» TASK DETAILS:
How many of the lines below have "args" in them? Say the number and nothing more.

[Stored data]
========
-- ==== Sys2Proof/Machine/TaskOps.lean ====
section
/-! DEFINITION. What the task, launch, speculation and tenant security instructions do (13, 02 R20-R27, 06 R98-R101). -/

namespace Sys2Proof.Machine

/-! ### Kernel descriptors (02 R22, R23) -/

/-- A kernel descriptor. -/
structure Kernel where
  version : Nat
  nlevels : Nat
  stamps : Nat
  vframe : Nat
  seqCode : Word
  ldcCode : Word
  stcCode : Word
  seqLen : Nat
  ldcLen : Nat
  stcLen : Nat
  phcfg : Word
  prio : Nat
  policy : Nat
  spill : Nat
  est : Nat
  /-- Trip, kind, axis and reserved half-word of each level. -/
  levels : List (Nat × Nat × Nat × Nat)
  reserved : Bool
deriving DecidableEq, Repr

/-- The descriptor of 128 bytes. -/
def parseKernel (bs : List Byte) : Kernel :=
  let n (o k : Nat) := leNat ((bs.drop o).take k)
  let w (o : Nat) : Word := BitVec.ofNat 64 (n o 8)
  { version := n 0 2, nlevels := n 2 1, stamps := n 4 2, vframe := n 6 2, seqCode := w 8, ldcCode := w 16, stcCode := w 24,
    seqLen := n 32 4, ldcLen := n 36 2, stcLen := n 38 2, phcfg := w 40, prio := n 48 1, policy := n 49 1, spill := n 50 2,
    est := n 52 4, levels := (List.range 6).map fun i => (n (64 + 8 * i) 4, n (68 + 8 * i) 1, n (69 + 8 * i) 1, n (70 + 8 * i) 2),
    reserved := n 3 1 != 0 || n 56 8 != 0 || n 112 16 != 0 }

/-- The levels below NLEVELS. -/
def Kernel.used (k : Kernel) : List (Nat × Nat × Nat × Nat) := k.levels.take k.nlevels

/-- Check 2 of 02 R23. -/
def Kernel.check2 (k : Kernel) : Bool := k.version == 1 && !k.reserved && k.used.all fun l => l.2.2.2 == 0

/-- The code images and their lengths. -/
def Kernel.images (k : Kernel) : List (Word × Nat) := [(k.seqCode, k.seqLen), (k.ldcCode, k.ldcLen), (k.stcCode, k.stcLen)]

/-- A code length in its range. -/
def codeLenOk (n max : Nat) : Bool := 4 ≤ n && n ≤ max && n % 4 == 0

/-- Whether a check passes. -/
def State.passes (s : State) (cid : Nat) (b : Word) (len rights : Nat) : Bool :=
  match s.check cid b len rights with
  | .ok _ => true
  | .error _ => false

/-- Check 5 of 02 R23. -/
def State.kernelCheck5 (s : State) (cid : Nat) (k : Kernel) : Bool :=
  codeLenOk k.seqLen 65536 && codeLenOk k.ldcLen 32768 && codeLenOk k.stcLen 32768
    && k.images.all fun c => s.passes cid c.1 c.2 rightR

/-! ### Task control blocks (02 R27) -/

/-- The fields of a TCB. -/
structure Tcb where
  state : Nat
  depCount : Nat
  succCount : Nat
  succ : Word
  code : Word
  args : Word
  tx : Nat
  ty : Nat
  tz : Nat
  vdie : Nat
  prio : Nat
  policy : Nat
  stamps : Nat
  est : Nat
  specIn : BitVec 32
  predOut : BitVec 32
  tol : Word
  hist : Word
  vframe : Nat
  spill : Nat
  phcfg : Word
  reserved : Bool
deriving DecidableEq, Repr

/-- The TCB of 128 bytes. -/
def parseTcb (bs : List Byte) : Tcb :=
  let n (o k : Nat) := leNat ((bs.drop o).take k)
  let w (o : Nat) : Word := BitVec.ofNat 64 (n o 8)
  { state := n 0 4 % 32, depCount := n 4 2, succCount := n 6 2, succ := w 8, code := w 16, args := w 24, tx := n 32 2,
    ty := n 34 2, tz := n 36 2, vdie := n 38 2, prio := n 40 1, policy := n 41 1, stamps := n 42 2, est := n 44 4,
    specIn := BitVec.ofNat 32 (n 56 4), predOut := BitVec.ofNat 32 (n 60 4), tol := w 64, hist := w 72, vframe := n 80 2,
    spill := n 82 2, phcfg := w 88, reserved := n 0 4 / 32 != 0 || n 84 4 != 0 || n 104 24 != 0 }

/-- The virtual dies of a context. -/
def State.vdies (s : State) (cid : Nat) : List Nat :=
  match s.ctx? cid with
  | some c => c.vdies
  | none => []

/-- Check 3 of 13 R250. -/
def State.tcbOk (s : State) (cid : Nat) (t : Tcb) : Bool :=
  let k := parseKernel (s.devRead s.sorterAcc t.code 128)
  !t.reserved && t.prio ≤ 15 && 1 ≤ t.policy && t.policy ≤ 15 && (t.vdie < (s.vdies cid).length || t.vdie == 0xFFFF)
    && t.vframe % 32 == 0 && 32 ≤ t.vframe && t.vframe ≤ 2048 && t.spill ≤ 256 && t.stamps ≤ 1360
    && s.passes cid t.succ (8 * t.succCount) rightR && s.passes cid t.code 128 rightR && k.check2 && s.kernelCheck5 cid k

/-! ### Speculation declarations (06 R98-R101) -/

/-- A history record (06 R98). -/
structure Hist where
  versions : Nat
  fmt : Nat
  newest : Nat
  elems : Nat
  tile : Word
  slot0 : Word
  slot1 : Word
  reserved : Bool
deriving DecidableEq, Repr

/-- The history record of 64 bytes. -/
def parseHist (bs : List Byte) : Hist :=
  let n (o k : Nat) := leNat ((bs.drop o).take k)
  let w (o : Nat) : Word := BitVec.ofNat 64 (n o 8)
  { versions := n 0 4, fmt := n 4 1, newest := n 5 1, elems := n 8 4, tile := w 16, slot0 := w 24, slot1 := w 32,
    reserved := n 6 2 != 0 || n 12 4 != 0 || n 40 24 != 0 }

/-- Bytes of an element of a history record's format. -/
def Hist.elt (h : Hist) : Nat := if h.fmt = 0 then 4 else 2

/-- Bytes of the tile. -/
def Hist.size (h : Hist) : Nat := h.elems * h.elt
========
» EXERCISE OUTPUT:
2